Space Filling Curves:

A Space-Filling Curve (SFC) is a special kind of curve that passes through every point in a grid or space, visiting them in a specific order. Think of it like a clever way to turn 2D (or higher) data into 1D, while preserving spatial closeness as much as possible. -How It Works The curve visits all grid cells in a recursive, structured order.
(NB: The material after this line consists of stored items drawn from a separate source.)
-- ==== Sys2Proof/Machine/Sluice.lean ====
section
/-! DEFINITION. Events of the sluice, of the cores' engines and of the caches; pre-emption and resume; messages: R61, R63,
R65, R66, R69 to R73, R77, R79, R105, R231, R274. -/

namespace Sys2Proof.Machine

/-! ### Grants (R61, R65, R66) -/

/-- A commit in flight in an overlapping domain whose write signature meets the chunk's signatures (R61). -/
def Pkg.flightMeets (p : Pkg) (x : CtxRef) (l : Level) (h : Chunk) : Bool :=
  p.allCtxs.any fun y =>
    y != x && match (p.ctx y).inflight with
      | some (w, m) => overlaps l x.core m y.core && h.meets w
      | none => false

/-- An exclusive chunk in an overlapping domain that meets the chunk's signatures (R65). -/
def Pkg.exclusiveMeets (p : Pkg) (x : CtxRef) (l : Level) (h : Chunk) : Bool :=
  p.allCtxs.any fun y =>
    let c := p.ctx y
    y != x && c.live && match c.excl with
      | some m =>
        overlaps l x.core m y.core && c.guarded.any fun g => h.meets g.rlines || h.meets g.wlines
      | none => false

/-- Engine instructions of the chunk that have not finished (R274). -/
def Core.busyFor (k : Core) (o : ChunkId) : Bool := (k.vq ++ k.mq).any fun q => q.owner == o

/-- A line that a commit writes, writes back, or crystallizes a copy of as it drops a routine, is out of reach (R436). -/
def Pkg.commitDown (p : Pkg) (s : Nat) (h : Chunk) : Bool :=
  let drops (o : TabOp) : Bool := match o with
    | .load .. => false
    | .drop slot => p.brine.any fun b => b.space == s && b.slot == slot && p.down b.key
  h.wlines.any p.down || h.wbs.any p.down || h.tabOps.any drops

/-- Whether the sluice may grant the commit that a context asks for. -/
def Pkg.grantable (p : Pkg) (x : CtxRef) : Bool :=
  let c := p.ctx x
  match c.req with
  | none => false
  | some h =>
    let l := p.levelOf x.core h.rlines h.wlines
    c.live && c.inflight.isNone && !(p.core x.core).busyFor ⟨x.slot, c.chunkseq.toNat⟩ &&
      !p.flightMeets x l h && !p.exclusiveMeets x l h &&
      !p.commitDown (p.spaceOf x.core) h &&
      p.replayAllows (p.spaceOf x.core) 1 x.gcid c.chunkseq.toNat 0 &&
      (p.replayEnd (p.spaceOf x.core) x.gcid c.chunkseq.toNat).all (· == c.ch.start.retired)

def execSluiceGrant (core slot : Nat) (s : State) : Host.Outcome State Fault Refusal :=
  s.run fun p =>
    let x : CtxRef := ⟨core, slot⟩
    let p := { p with req := some core }
    let c := p.ctx x
    if !p.grantable x then p
    else if (c.req.map (p.escalates x c.chunkseq.toNat)).getD false then p.squash x
    else p.commit x

/-- Step 4 of R61 is done: a chunk that was cut meanwhile asks for its own commit, and a fault that the prefix was cut for is
taken (R74). -/
def Pkg.landed (p : Pkg) (x : CtxRef) : Pkg :=
  let p := p.modCtx x fun c => { c with inflight := none, owed := [], counted := [] }
  let c := p.ctx x
  let p := if c.phase = .requested ∧ c.req.isNone then p.ask x else p
  let c := p.ctx x
  match c.due with
  | some (cause, addr, info) => if c.idle then p.takeFault x cause addr info else p
  | none => p

/-- Steps 1 to 4 of R61 are done, once what the commit still has to write back has been (R245, R395, R397). -/
def execCommitComplete (core slot : Nat) (s : State) : Host.Outcome State Fault Refusal :=
  s.run fun p =>
    let x : CtxRef := ⟨core, slot⟩
    if (p.ctx x).inflight.isNone then p
    else
      let p := { p with req := some core }.retryBack x
      if p.backDone x then p.landed x else p

/-- An earlier request, or a reservation held, in an overlapping domain (R66). A halted context's request waits aside, and a context's
next chunk waits for the reservation of the one before it. -/
def Pkg.exclBlocked (p : Pkg) (x : CtxRef) (l : Level) : Bool :=
  let earlier := p.exclQ.takeWhile fun e => e.1 != x
  (earlier.any fun e => (p.ctx e.1).st != .halted && overlaps l x.core e.2 e.1.core) ||
    p.allCtxs.any fun y =>
      match (p.ctx y).excl with
      | some m => overlaps l x.core m y.core
      | none => false

/-- A reservation is granted to the running chunk (R65). -/
def Ctx.reserve (c : Ctx) (l : Level) : Ctx :=
  { c with excl := some l, exclNo := c.seq, exclWant := none, wait := none, st := .running }

def execExclusiveGrant (core slot : Nat) (s : State) : Host.Outcome State Fault Refusal :=
  s.run fun p =>
    let x : CtxRef := ⟨core, slot⟩
    match List.find? (fun e => e.1 == x) p.exclQ with
    | some (_, l) =>
      if (p.ctx x).st = .halted ∨ p.exclBlocked x l then p
      else ({ p with exclQ := p.exclQ.filter fun (e : CtxRef × Level) => e.1 != x }).modCtx x (·.reserve l)
    | none => p

/-! ### Engines of a core (R22, R274, R299) -/

/-- The oldest instruction of an engine's queue completes. -/
def execEngineInstructionCompleted (core : Nat) (matrix : Bool) (s : State) : Host.Outcome State Fault Refusal :=
  s.run fun p => p.modCore core fun k => if matrix then { k with mq := k.mq.tail } else { k with vq := k.vq.tail }

def execEngineCommit (op ix : Nat) (s : State) : Host.Outcome State Fault Refusal :=
  s.run fun p =>
    match p.op? op with
    | some o => { p with req := some o.who.core }.transfer o ix
    | none => p

/-! ### Pre-emption and resume (R69, R70, R376, R378, R411) -/

/-- A B slot whose BLOAD is abandoned is left empty (R70). -/
def Pkg.abandonLoad (p : Pkg) (x : CtxRef) : Pkg :=
  match (p.ctx x).load with
  | none => p
  | some d =>
    p.modCore x.core fun k =>
      { k with bslots := k.bslots.set .zero d { BSlot.zero with stamp := (k.bslots.get .zero d).stamp, ldcore := x.core } }

/-- Halt a core's task: contexts HALTED, the task charged and kept on the core until another task replaces it.
DESIGN CHOICE, log entry 61. -/
def Pkg.preemptCore (p : Pkg) (core : Nat) : Pkg :=
  let p := (coreCtxs core).foldl Pkg.abandonLoad p
  ((p.haltCore core).charge core).modCore core fun k => { k with preempt := true }

/-- A SPAWN in progress, which waits only for its slot, completes before a halt (R49, R70). -/
def Core.spawning (k : Core) : Bool := (List.range Config.slots).any fun n => ((k.ctx n).wait.map Prod.fst) == some .slot

/-- Whether a core's task may be halted for pre-emption. -/
def Core.preemptible (k : Core) : Bool :=
  match k.task with
  | some t => t.ended.isNone && !k.preempt && !k.spawning
  | none => false

def execPreemptionRequest (core : Nat) (s : State) : Host.Outcome State Fault Refusal :=
  s.run fun p =>
    if (p.core core).preemptible then
      if (p.gangCores core).any fun c => (p.core c).spawning then p
      else ((p.gangCores core).filter fun c => (p.core c).preemptible).foldl Pkg.preemptCore p
    else p

/-- What stays with a core when its halted task is saved: its slots' generations, caches, inbox; its capability slots are
revoked (R321). -/
def Core.emptied (k : Core) : Core :=
  { Core.reset with
    ctxs := k.ctxs.map fun (e : Nat × Ctx) => (e.1, { Ctx.reset with gen := e.2.gen }),
    lastGen := k.lastGen, liveAt := k.liveAt, inbox := k.inbox, l1 := k.l1, icache := k.icache, lsw := k.lsw, capDraw := k.capDraw, dropped := k.dropped, sqPeriod := k.sqPeriod,
    caps := k.caps.map fun (e : Nat × CapSlot) => (e.1, if e.2.valid then { e.2 with valid := false, gen := e.2.gen + 1 } else e.2) }

/-- An outstanding operation that uses the core's local store, or a B-slot command to it, keeps the image in place (R35). -/
def Pkg.lsBusy (p : Pkg) (core : Nat) : Bool :=
  p.ops.any fun o => o.uses (lsVa core 0) (lsVa (core + 1) 0) ||
    match o.kind with
    | .bput cap .. | .bdrop cap _ => fld cap.toNat 63 55 == core
    | .copy .. | .get .. | .put .. | .rpan .. | .pan .. | .msg .. | .attest .. => false

/-- Save a halted task; its requests for reservations are withdrawn (R66, R69). -/
def Pkg.saveCore (p : Pkg) (core : Nat) : Pkg :=
  let k := p.core core
  { p.setCore core k.emptied with
    exclQ := p.exclQ.filter fun e => e.1.core != core
    saved := p.saved ++ [(core, { k with invs := [], l1 := [], icache := [], inbox := [] })] }

/-- Whether a core has a halted task to resume, in place or saved. -/
def Pkg.resumable (p : Pkg) (core : Nat) : Bool :=
  let k := p.core core
  (Tab.find? p.resetting (core / 64)).isNone && ((k.task.isSome && k.preempt) || (k.task.isNone && p.saved.any fun e => e.1 == core && (e.2.task.bind Task.ended).isNone))

/-- The task that a core would resume. -/
def Pkg.haltedTask (p : Pkg) (core : Nat) : Option Task :=
  match (p.core core).task with
  | some t => some t
  | none => (List.find? (fun e => e.1 == core) p.saved).bind fun e => e.2.task

/-- Repartition a core's array for `lsw` ways of local store: committed lines in those ways go home (R44 step 1, R75). -/
def Pkg.partition (p : Pkg) (core lsw : Nat) : Pkg :=
  let p := (((p.core core).l1.filter fun e => decide (e.2 < lsw)).map Prod.fst).foldl (fun p key => p.l1Drop core key) p
  p.modCore core fun k => { k with lsw := lsw }

/-- Context slots of a core and of an image that comes back to it: a slot that is FREE in the image stays the core's. -/
def Core.restoredCtxs (k img : Core) : Tab Ctx :=
  (List.range Config.slots).filterMap fun n =>
    let c := img.ctx n
    let c := if c.st = .free then k.ctx n else c
    if c = .reset then none else some (n, c)

/-- Bring a saved image back to its core: what the core kept stays the core's, and the image's context slots come back. -/
def Core.restored (k img : Core) : Core :=
  { img with ctxs := k.restoredCtxs img, lastGen := k.lastGen, liveAt := k.liveAt, inbox := k.inbox, l1 := k.l1, icache := k.icache, capDraw := k.capDraw, caps := k.caps,
             dropped := k.dropped, sqPeriod := k.sqPeriod }

/-- Resume a core's task, in place or from its image; its contexts ask again for the reservations that they want (R66). -/
def Pkg.resumeCore (p : Pkg) (core : Nat) : Pkg :=
  let k := p.core core
  let p := match k.task, List.find? (fun e => e.1 == core) p.saved with
    | none, some e =>
      let p := p.partition core e.2.lsw
      let again (n : Nat) : Option (CtxRef × Level) := (e.2.ctx n).exclWant.map fun l => (⟨core, n⟩, l)
      { p.setCore core ((p.core core).restored e.2) with
        saved := p.saved.erase e, exclQ := p.exclQ ++ (List.range Config.slots).filterMap again }
    | _, _ => p
  p.modCore core fun k =>
    { k with preempt := false, task := k.task.map fun (t : Task) => { t with start := p.pt },
             ctxs := k.ctxs.map fun (e : Nat × Ctx) => (e.1, if e.2.stop.isSome then e.2 else e.2.resume p.pt) }

/-- Cores of the task's gang, halted in place or saved. -/
def Pkg.haltedGang (p : Pkg) (core : Nat) (g : Nat) : List Nat :=
  let here := p.cores.filterMap fun e => if (e.2.task.bind fun t => t.info.gang) = some g then some e.1 else none
  let there := p.saved.filterMap fun e => if (e.2.task.bind fun t => t.info.gang) = some g then some e.1 else none
  (core :: (here ++ there)).foldl (fun l c => insertNat c l) []

/-- Whether a queue holds a queue slot (R376). -/
def Pkg.hasSlot (p : Pkg) (q : Nat) : Bool := p.qslots.any fun e => e.2.queue == some q

/-- Cores that resume with a core: its gang's. -/
def Pkg.resumeCores (p : Pkg) (core : Nat) : List Nat :=
  match (p.haltedTask core).bind fun t => t.info.gang with
  | some g => p.haltedGang core g
  | none => [core]

/-- Whether a core's halted task may resume: its queue holds a slot, and its gang resumes whole. -/
def Pkg.mayResume (p : Pkg) (core : Nat) : Bool :=
  match p.haltedTask core with
  | some t => p.hasSlot t.info.queue && (p.resumeCores core).all p.resumable
  | none => false

def execTaskResume (core : Nat) (s : State) : Host.Outcome State Fault Refusal :=
  s.run fun p => if p.mayResume core then (p.resumeCores core).foldl Pkg.resumeCore p else p

/-! ### Messages (R72, R73, R113, R231) -/

/-- Status word of Table 8.6. -/
def msgStatus (code : Nat) : Word := BitVec.ofNat 64 ((if code = 0 then 1 else 2) <<< 62 + code <<< 56)

/-- A message's token receives its status word; the outcome is logged, and in replay is the log's next (R420). -/
def Pkg.msgEnd (p : Pkg) (ix : Nat) (f : Flight) (code : Nat) : Pkg :=
  let v := msgStatus code
  let chunk := f.op / 64
  let lidx := f.op % 64
  let same := match p.replayOf f.space with
    | none => true
    | some r =>
      match r.log[r.gate]? with
      | none => true
      | some e => leValue e == v
  if p.replayAllows f.space 5 f.who.gcid chunk lidx && same then
    let p := { p with flights := p.flights.eraseIdx ix }
    let p := (p.record f.space (logEntry v chunk f.gen.toNat f.who.gcid 5 lidx 4)).replayStep f.space
    p.tokenDone f.who f.gen f.tok f.op v
  else p

/-- No earlier message of the sender to the inbox is still on its way. -/
def Pkg.msgFirst (p : Pkg) (ix : Nat) (f : Flight) : Bool :=
  !((p.flights.take ix).any fun a => a.who == f.who && a.gen == f.gen && a.dst == f.dst)

/-- A message arrives (R72). A slot is judged as its core now has it: the task that once held it may have been pre-empted and
saved, and its context then takes no message. DESIGN CHOICE, log entry 101. -/
def Pkg.deliver (p : Pkg) (ix : Nat) (f : Flight) : Pkg :=
  let y : CtxRef := ctxOfGcid (fld f.dst.toNat 28 16)
  let c := p.ctx y
  let q :=
    if c.st = .free ∨ c.gen ≠ f.dst.setWidth 16 ∨ p.spaceOf y.core ≠ f.space then
      (p.modCore y.core fun k => { k with dropped := k.dropped + 1 }).msgEnd ix f 1
    else if c.inbox.length + (c.chunks.flatMap Chunk.taken).length ≥ 8 then p
    else (p.modCtx y fun c => { c with inbox := c.inbox ++ [f.msg] }).msgEnd ix f 0
  if q.flights.length < p.flights.length then q else p

/-- A message's time is over (R72). In replay its outcome is the log's, whatever the time (R420). -/
def Flight.late (f : Flight) (p : Pkg) : Bool := decide (Config.msgTimeout ≤ p.pt - f.released)

def execMessageDelivery (ix : Nat) (s : State) : Host.Outcome State Fault Refusal :=
  s.run fun p =>
    match p.flights[ix]? with
    | some f => if p.msgFirst ix f && (!f.late p || (p.replayOf f.space).isSome) then p.deliver ix f else p
    | none => p

/-- Undelivered 2^18 cycles after its release (R72). -/
def execMessageUndeliverable (ix : Nat) (s : State) : Host.Outcome State Fault Refusal :=
  s.run fun p =>
    match p.flights[ix]? with
    | some f => if p.msgFirst ix f && (f.late p || (p.replayOf f.space).isSome) then p.msgEnd ix f 2 else p
    | none => p

/-! ### Evictions (R77, R79) -/

/-- The core's L1 gives up a committed line; its dirty bytes are already the home's. -/
def execL1Eviction (core key : Nat) (s : State) : Host.Outcome State Fault Refusal :=
  s.run fun p =>
    if (Tab.find? (p.core core).l1 key).isSome && ((p.core core).uncommittedBy key).isEmpty then p.l1Drop core key else p

def execL2Eviction (key : Nat) (s : State) : Host.Outcome State Fault Refusal :=
  s.run fun p => if p.uncommitted key || p.down key then p else p.evict key

end Sys2Proof.Machine
end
The most common SFCs are: Z-order (Morton Order): Interleaves binary bits of coordinates (easy to compute, good locality) Hilbert Curve: More complex but keeps neighbors very close in 1D Peano Curve: Another variant that fills in a more dense path The grid is divided recursively, and the curve visits each small cell in a particular pattern. -Where It's Used Spatial indexing (especially in R-Trees, databases like PostgreSQL/SpatiaLite) Image compression and memory layout Big data systems (e.g., Apache HBase uses Z-ordering) Physics simulations and cache-efficient computation -Strengths Preserves spatial locality: nearby points stay close in 1D order Great for indexing and sorting spatial data Works well for range queries and KNN when paired with other data structures -Weaknesses Doesn’t preserve all spatial relationships (far points may still appear close) Harder to understand and visualize than trees More complex to implement for high dimensions -Example If you have points on a 4×4 grid, a Z-order curve will visit them in a zigzag-like binary bit pattern: (0,0) → (1,0) → (0,1) → (1,1) ... By mapping each point to a single Z-value, you can sort or search more easily.